Der Satellit Wmap hat die bisher detailreichste Karte der kosmischen Hintergrundstrahlung geliefert. Sie erlaubt präzise Rückschlüsse auf Alter und Zusammensetzung des Universums sowie Einblicke in die Zeit vom Urknall bis zur Entstehung der ersten Sterne.

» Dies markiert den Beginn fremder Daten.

theorem mbBegin_completes (k : Nat) (s : State) : ∃ t, mbBegin s = .ok t ∧ Grown k s t := by
  refine ⟨_, by rw [mbBegin], ?_⟩
  generalize List.replicate 27 (0 : Byte) = bs
  refine Grown.mono (j := 0 + 0) ((grown_regs (s := s) (t := { s with
    mbStart := s.arenaCur
    cntrlY := 0
    cntrlC := 0
    cbp := 0
    elim := 0
    costY := 0
    costC := 0
    costAcc := 0 }) 0 rfl rfl rfl rfl).trans (grown_putBytes 0 _ _ bs)) (by omega)

/-- The steps of a legal command whose inputs have a value end normally when the arena has room for its records; they
write no arena byte from `recordRoom` past the cursor on. -/
theorem stepsOf_completes (i : Instr) (s : State) (hw : i.wf = true) (hr : Readable (lmInputs i) s)
    (hroom : s.arenaCur.toNat + recordRoom i ≤ s.arenaEnd.toNat) : Completes (recordRoom i) [] s (stepsOf i s) := by
  have drop {k : Nat} {out : List Nat} {r : Except Stop State} (h : Completes k out s r) : Completes k [] s r := by
    obtain ⟨t, ht, hg, -⟩ := h
    exact ⟨t, ht, hg, fun a ha => by cases ha⟩
  cases i with
  | nop => exact ⟨s, rfl, Grown.refl _ _, fun a ha => by cases ha⟩
  | ftq4 p n dcx => exact drop (ftq4_completes _ dcx hr.left hr.right)
  | fhq4 => exact drop (fhq4_completes _ hr.left hr.right)
  | fhq2 p => exact drop (fhq2_completes _ hw hr.left hr.right)
  | ihs4 => exact drop (ihs4_completes _ hr.left hr.right)
  | ihs2 p => exact drop (ihs2_completes _ hw hr.left hr.right)
  | iqtr4 p n dcsrc =>
    exact iqtr4_completes _ hr.left.left.left (fun h => by
      have := hr.left.left.right
      rwa [h, if_pos rfl] at this) hr.left.right hr.right
  | iqtr4dc p n dcsrc =>
    refine iqtr4dc_completes _ ?_ hr.right
    have h := hr.left
    cases dcsrc with
    | true => exact dcrec_defined h
    | false =>
      have h : Readable (addrs (coefAddr p n.val 0) 2 ++ inverseTables p) s := h
      have hp := Readable.pair (k := 0) h.left (by omega)
      obtain ⟨c, hc⟩ := lmSigned_defined hp.1 hp.2
      have hc : coef p n.val 0 s = .ok c := hc
      show ∃ q0, dequantAt p n.val 0 s = .ok q0
      simp only [dequantAt, hc]
      exact withScales_defined h.right (by decide) _
  | copy4 p n => exact copy4_completes _ hr
  | pack4 p n ac =>
    obtain ⟨r, t, ht, hg, -⟩ := emitCoef_completes (p := p) (n := n.val) (ac := ac) hr hroom
    exact ⟨_, by simp only [stepsOf, pack4, ht],
      (hg.trans (grown_regs (t := t.addCost r.cost) 0 rfl rfl rfl rfl)), fun a ha => by cases ha⟩
  | packdc p =>
    obtain ⟨r, t, ht, hg, -⟩ := emitDc_completes (p := p) hr hroom
    exact ⟨_, by simp only [stepsOf, packdc, ht],
      (hg.trans (grown_regs (t := t.addCost r.cost) 0 rfl rfl rfl rfl)), fun a ha => by cases ha⟩
  | mbBegin =>
    obtain ⟨t, ht, hg⟩ := mbBegin_completes 0 s
    exact ⟨t, ht, hg, fun a ha => by cases ha⟩
  | codeI16 recon border => exact codeI16_completes hr hroom
  | codeI4 n recon => exact codeI4_completes hr hroom
  | codeL16 elim recon border => exact codeL16_completes hr hroom
  | codeC8 elim recon border => exact codeC8_completes hr.left hr.right hroom
  | reconY16 dc border =>
    exact reconY16_completes _ hr.left fun h => by
      have := hr.right
      rwa [h, if_pos rfl] at this
  | reconC8 border => exact reconC8_completes _ hr.left.left.left hr.left.left.right hr.left.right hr.right

/-- A command whose operands are legal, whose inputs have a value and whose records fit ends, with no new error. -/
theorem exec_completes (i : Instr) (s : State) (hc : issueCheck i s = none) (hr : Readable (lmInputs i) s)
    (hroom : s.arenaCur.toNat + recordRoom i ≤ s.arenaEnd.toNat) : ∃ t, exec i s = .next t ∧ t.err = s.err := by
  obtain ⟨t, ht, -⟩ := stepsOf_completes i (accept (encode i) s) (wf_of_issueCheck hc) hr hroom
  refine ⟨complete t, by simp only [exec_eq, command, hc, ht, finish], ?_⟩
  exact ((stepsOf_works i 0 (accept (encode i) s) (wf_of_issueCheck hc)).ok ht).err

end Laws

end Sys2Proof.Machine
end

Euphorisch sprechen manche von einem Wendepunkt in der Kosmologie. Tatsächlich gab es noch nie so präzise Aussagen über die Anfänge des Alls wie in den 13 umfangreichen wissenschaftlichen Artikeln, die US-Forscher nun bei der Fachzeitschrift "Astrophysical Journal" zur Veröffentlichung eingereicht haben. Die neuen Erkenntnisse beruhen auf der Analyse von Daten des Satelliten Wmap (Wilkinson Microwave Anisotropy Probe). Benannt nach dem kürzlich verstorbenen Kosmologie-Pionier David T. Wilkinson von der Princeton-Universität, hat er in seinem ersten zwölfmonatigen Beobachtungszyklus den Himmel in fünf Frequenzbändern von 23 bis 94 Gigahertz (bei Wellenlängen zwischen 13 und 3 Millimetern) vollständig erfasst.

Nach dem Start im Juni 2001 bezog die Sonde eine Position in etwa 1,5 Millionen Kilometer Entfernung – an einer Stelle außerhalb der Erdbahn, an der sich die Gravitationskräfte von Erde und Sonne gerade ausgleichen. Dort misst sie die winzigen Schwankungen (Anisotropien) der kosmischen Hintergrundstrahlung, die als Keime der materiellen Strukturen im Universum gelten.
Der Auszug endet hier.